◆ The problem: Write each record again exactly as it stands.

━━━ Supplied material

/-- The byte ranges an operation touches, as address and length; those of a role's gang under its key. -/
def opRanges (k : OpKind) : List (Nat × Nat) :=
  match k with
  | .loadS _ a n _ => [(a, n)]
  | .loadV _ a m => (maskRuns m).map (fun r => (a + r.1, r.2))
  | .loadL _ n lanes _ => lanes.map (fun p => (p.2, n))
  | .store _ ws => ws.map (fun w => (w.1, w.2.length))
  | .amo _ _ a n _ _ => [(a, n)]
  | .cas _ a n _ _ _ => [(a, n)]
  | .vredm a f _ lanes => let w := laneWidth (fmtOfCode (BitVec.ofNat 4 f)) / 8; lanes.map (fun p => (a + w * p.1, w))
  | .kld _ a => [(a, 32)]
  | .tbinit a _ => [(a, 16)]
  | .tbarr _ a => [(a, 16)]
  | .jraise a _ => [(a, 64)]
  | .cmd rs => rs
  | _ => []

/-- Cuts a range at multiples of b: address and length of each piece. -/
def cutGo (b a n : Nat) : Nat → List (Nat × Nat)
  | 0 => []
  | f + 1 => if n = 0 then [] else let k := min n (b - a % b); (a, k) :: cutGo b (a + k) (n - k) f

/-- The key of a byte behind a translated address, one for each byte of every memory but Mere. -/
def byteKey (p : Place) : Nat :=
  match p.space with
  | .hbm => p.addr
  | .carved => 2 ^ 60 + p.addr
  | .host => 2 ^ 61 + p.addr
  | _ => 2 ^ 62 + p.node * 2 ^ 57 + p.addr

/-- The places behind ranges of the context's translated addresses: two addresses of one byte are one byte (11 R357). -/
def physRanges (s : State) (x : Ctx) (l : List (Nat × Nat)) : List (Nat × Nat) :=
  (l.flatMap (fun r => cutGo 4096 r.1 r.2 (r.2 / 4096 + 2))).filterMap (fun r =>
    if inMere r.1 || 2 ^ 56 ≤ r.1 then none
    else match (lookupLeaf s x.id.cl x.env.asn x.env.root r.1).2 with
      | none => none
      | some leaf => (leafPlace s leaf r.1).map (fun p => (byteKey p, r.2)))

/-! ## Starting a memory operation -/

/-- What starts a memory operation (06 R194, 13 R423): its sequence number, its stream's count, its record. -/
def startOp (s : State) (x : Ctx) (i : Iss) (ss : Nat) (pm : BitVec 16) (scope : Nat) (k : OpKind) : State :=
  modCtx s x.id (fun y => { y with
    ops := y.ops ++ [{ seq := y.issueSeq.toNat, ss := ss, pm := pm, scope := scope, slot := i.slot, bundle := x.pc, lvl := x.lvl,
                       kind := k, done := none, order := 0, started := false, awaiting := [], gathered := [], seenBy := [],
                       phys := physRanges s x (opRanges k), issued := s.cyc }]
    cnt := smSet y.cnt ss (smGet y.cnt ss 0 + 1) 0
    lastSeq := smSet y.lastSeq ss y.issueSeq.toNat 0
    issueSeq := y.issueSeq + 1 })

/-- An operation that is performed at its issue: it takes a number and counts out at once. -/
def passOp (s : State) (x : Ctx) (ss : Nat) : State :=
  modCtx s x.id (fun y => { y with lastSeq := smSet y.lastSeq ss y.issueSeq.toNat 0, issueSeq := y.issueSeq + 1 })

/-- The sequence number the next operation of the context gets. -/
def nextSeq (s : State) (c : CtxId) : Nat := ((getCtx s c).map (fun y => y.issueSeq.toNat)).getD 0

/-- An interlocked register write whose value the operation `seq` brings (03 R93). -/
def awaitReg (s : State) (x : Ctx) (r : RegId) (seq : Nat) : State :=
  if discards r then s
  else modCtx s x.id (fun y => { y with pend := y.pend ++ [{ reg := r, val := none, vis := x.pos + 1, seq := some seq }] })

/-- Starts an operation that brings a register value. -/
def startLoad (s : State) (x : Ctx) (i : Iss) (ss : Nat) (pm : BitVec 16) (scope : Nat) (k : OpKind) (r : RegId) : State :=
  let q := nextSeq s x.id
  awaitReg (startOp s x i ss pm scope k) x r q

/-- The key under which an operation keeps the value its destination had at the issue. -/
def oldKey : Nat := 1000

/-- Keeps the old bytes of a vector destination with the operation that is about to start: those of inactive lanes are
written back with the result (05 R149). -/
def keepOld (s : State) (x : Ctx) (q d : Nat) : State :=
  modCtx s x.id (fun y => { y with ops := y.ops.map (fun p =>
    if p.seq == q then { p with gathered := [(oldKey, natLe 128 (rdV x d).toNat)] } else p) })

/-- Starts an operation that brings a vector value, whose inactive lanes keep their old value. -/
def startVec (s : State) (x : Ctx) (i : Iss) (ss : Nat) (pm : BitVec 16) (scope : Nat) (k : OpKind) (d : Nat) : State :=
  keepOld (startLoad s x i ss pm scope k (.v d)) x (nextSeq s x.id) d

/-- A memory slot operation. -/
def memOp (ss : BitVec 4) (reads : Ctx → List RegId) (writes : List RegId) (weight : Nat) (run : Iss → Ctx → State → OpRes) : SlotOp :=
  { plainOp reads writes weight run with stream := some ss.toNat }

/-! ## Link FIFO registers (11 R352 to R355) -/

/-- The FIFO an address names. -/
def fifoNo (a : Nat) : Option Nat :=
  if inFifo a && (a - fifoBase) % 8 == 0 && decide ((a - fifoBase) / 8 < 6) then some ((a - fifoBase) / 8) else none

/-- Whether the FIFO's link is absent, or its dimension has extent 1 (11 R354). -/
def fifoAbsent (s : State) (n : Nat) : Bool :=
  !s.pkg.units.getLsbD n || (if n / 2 = 0 then s.dev.txn == 0 else if n / 2 = 1 then s.dev.tyn == 0 else s.dev.tzn == 0)

def sendFifo (s : State) (cl n : Nat) : List FifoWord := smGet (getCl s cl).sendF n []
def recvFifo (s : State) (cl n : Nat) : List Word := smGet (getCl s cl).recvF n []

/-! ## Scalar loads and stores (07 R244) -/

def lmSize (o : LM) : Nat := sizeBytes (o.m.extractLsb' 0 2)
def lmScope (o : LM) : Nat := (o.x.extractLsb' 0 3).toNat

/-- The address of a stepped LS operation with step unit u. -/
def lmAddr (o : LM) (x : Ctx) (k : Int) (u : Nat) : Nat := addr64 (rdS x o.a.toNat) (stepOff k o.st u)

/-- Whether a step, of a repeat or of a sticky re-issue, has moved an access away from the FIFO that its base names (11 R352;
log 123). -/
def fifoMoved (o : LM) (x : Ctx) (k : Int) : Bool :=
  match fifoNo (lmAddr o x 0 (lmSize o)) with
  | some _ => lmAddr o x k (lmSize o) != lmAddr o x 0 (lmSize o)
  | none => false

/-- ABSENT_UNIT of a scalar access to a FIFO (11 R354). -/
def lsAbsent (o : LM) (ext : Bool) (i : Int) (s : State) (x : Ctx) : Option TrapC :=
  match (if fifoMoved o x i then none else fifoNo (lmAddr o x i (lmSize o))) with
  | some n => if lmSize o = 8 && !ext && fifoAbsent s n then some (trapC 3 0 0) else none
  | none => none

━━━━━━

◆ Problem solution:
/-- The byte ranges an operation touches, as address and length; those of a role's gang under its key. -/
def opRanges (k : OpKind) : List (Nat × Nat) :=
  match k with
  | .loadS _ a n _ => [(a, n)]
  | .loadV _ a m => (maskRuns m).map (fun r => (a + r.1, r.2))
  | .loadL _ n lanes _ => lanes.map (fun p => (p.2, n))
  | .store _ ws => ws.map (fun w => (w.1, w.2.length))
  | .amo _ _ a n _ _ => [(a, n)]
  | .cas _ a n _ _ _ => [(a, n)]
  | .vredm a f _ lanes => let w := laneWidth (fmtOfCode (BitVec.ofNat 4 f)) / 8; lanes.map (fun p => (a + w * p.1, w))
  | .kld _ a => [(a, 32)]
  | .tbinit a _ => [(a, 16)]
  | .tbarr _ a => [(a, 16)]
  | .jraise a _ => [(a, 64)]
  | .cmd rs => rs
  | _ => []

/-- Cuts a range at multiples of b: address and length of each piece. -/
def cutGo (b a n : Nat) : Nat → List (Nat × Nat)
  | 0 => []
  | f + 1 => if n = 0 then [] else let k := min n (b - a % b); (a, k) :: cutGo b (a + k) (n - k) f

/-- The key of a byte behind a translated address, one for each byte of every memory but Mere. -/
def byteKey (p : Place) : Nat :=
  match p.space with
  | .hbm => p.addr
  | .carved => 2 ^ 60 + p.addr
  | .host => 2 ^ 61 + p.addr
  | _ => 2 ^ 62 + p.node * 2 ^ 57 + p.addr

/-- The places behind ranges of the context's translated addresses: two addresses of one byte are one byte (11 R357). -/
def physRanges (s : State) (x : Ctx) (l : List (Nat × Nat)) : List (Nat × Nat) :=
  (l.flatMap (fun r => cutGo 4096 r.1 r.2 (r.2 / 4096 + 2))).filterMap (fun r =>
    if inMere r.1 || 2 ^ 56 ≤ r.1 then none
    else match (lookupLeaf s x.id.cl x.env.asn x.env.root r.1).2 with
      | none => none
      | some leaf => (leafPlace s leaf r.1).map (fun p => (byteKey p, r.2)))

/-! ## Starting a memory operation -/

/-- What starts a memory operation (06 R194, 13 R423): its sequence number, its stream's count, its record. -/
def startOp (s : State) (x : Ctx) (i : Iss) (ss : Nat) (pm : BitVec 16) (scope : Nat) (k : OpKind) : State :=
  modCtx s x.id (fun y => { y with
    ops := y.ops ++ [{ seq := y.issueSeq.toNat, ss := ss, pm := pm, scope := scope, slot := i.slot, bundle := x.pc, lvl := x.lvl,
                       kind := k, done := none, order := 0, started := false, awaiting := [], gathered := [], seenBy := [],
                       phys := physRanges s x (opRanges k), issued := s.cyc }]
    cnt := smSet y.cnt ss (smGet y.cnt ss 0 + 1) 0
    lastSeq := smSet y.lastSeq ss y.issueSeq.toNat 0
    issueSeq := y.issueSeq + 1 })

/-- An operation that is performed at its issue: it takes a number and counts out at once. -/
def passOp (s : State) (x : Ctx) (ss : Nat) : State :=
  modCtx s x.id (fun y => { y with lastSeq := smSet y.lastSeq ss y.issueSeq.toNat 0, issueSeq := y.issueSeq + 1 })

/-- The sequence number the next operation of the context gets. -/
def nextSeq (s : State) (c : CtxId) : Nat := ((getCtx s c).map (fun y => y.issueSeq.toNat)).getD 0

/-- An interlocked register write whose value the operation `seq` brings (03 R93). -/
def awaitReg (s : State) (x : Ctx) (r : RegId) (seq : Nat) : State :=
  if discards r then s
  else modCtx s x.id (fun y => { y with pend := y.pend ++ [{ reg := r, val := none, vis := x.pos + 1, seq := some seq }] })

/-- Starts an operation that brings a register value. -/
def startLoad (s : State) (x : Ctx) (i : Iss) (ss : Nat) (pm : BitVec 16) (scope : Nat) (k : OpKind) (r : RegId) : State :=
  let q := nextSeq s x.id
  awaitReg (startOp s x i ss pm scope k) x r q

/-- The key under which an operation keeps the value its destination had at the issue. -/
def oldKey : Nat := 1000

/-- Keeps the old bytes of a vector destination with the operation that is about to start: those of inactive lanes are
written back with the result (05 R149). -/
def keepOld (s : State) (x : Ctx) (q d : Nat) : State :=
  modCtx s x.id (fun y => { y with ops := y.ops.map (fun p =>
    if p.seq == q then { p with gathered := [(oldKey, natLe 128 (rdV x d).toNat)] } else p) })

/-- Starts an operation that brings a vector value, whose inactive lanes keep their old value. -/
def startVec (s : State) (x : Ctx) (i : Iss) (ss : Nat) (pm : BitVec 16) (scope : Nat) (k : OpKind) (d : Nat) : State :=
  keepOld (startLoad s x i ss pm scope k (.v d)) x (nextSeq s x.id) d

/-- A memory slot operation. -/
def memOp (ss : BitVec 4) (reads : Ctx → List RegId) (writes : List RegId) (weight : Nat) (run : Iss → Ctx → State → OpRes) : SlotOp :=
  { plainOp reads writes weight run with stream := some ss.toNat }

/-! ## Link FIFO registers (11 R352 to R355) -/

/-- The FIFO an address names. -/
def fifoNo (a : Nat) : Option Nat :=
  if inFifo a && (a - fifoBase) % 8 == 0 && decide ((a - fifoBase) / 8 < 6) then some ((a - fifoBase) / 8) else none

/-- Whether the FIFO's link is absent, or its dimension has extent 1 (11 R354). -/
def fifoAbsent (s : State) (n : Nat) : Bool :=
  !s.pkg.units.getLsbD n || (if n / 2 = 0 then s.dev.txn == 0 else if n / 2 = 1 then s.dev.tyn == 0 else s.dev.tzn == 0)

def sendFifo (s : State) (cl n : Nat) : List FifoWord := smGet (getCl s cl).sendF n []
def recvFifo (s : State) (cl n : Nat) : List Word := smGet (getCl s cl).recvF n []

/-! ## Scalar loads and stores (07 R244) -/

def lmSize (o : LM) : Nat := sizeBytes (o.m.extractLsb' 0 2)
def lmScope (o : LM) : Nat := (o.x.extractLsb' 0 3).toNat

/-- The address of a stepped LS operation with step unit u. -/
def lmAddr (o : LM) (x : Ctx) (k : Int) (u : Nat) : Nat := addr64 (rdS x o.a.toNat) (stepOff k o.st u)

/-- Whether a step, of a repeat or of a sticky re-issue, has moved an access away from the FIFO that its base names (11 R352;
log 123). -/
def fifoMoved (o : LM) (x : Ctx) (k : Int) : Bool :=
  match fifoNo (lmAddr o x 0 (lmSize o)) with
  | some _ => lmAddr o x k (lmSize o) != lmAddr o x 0 (lmSize o)
  | none => false

/-- ABSENT_UNIT of a scalar access to a FIFO (11 R354). -/
def lsAbsent (o : LM) (ext : Bool) (i : Int) (s : State) (x : Ctx) : Option TrapC :=
  match (if fifoMoved o x i then none else fifoNo (lmAddr o x i (lmSize o))) with
  | some n => if lmSize o = 8 && !ext && fifoAbsent s n then some (trapC 3 0 0) else none
  | none => none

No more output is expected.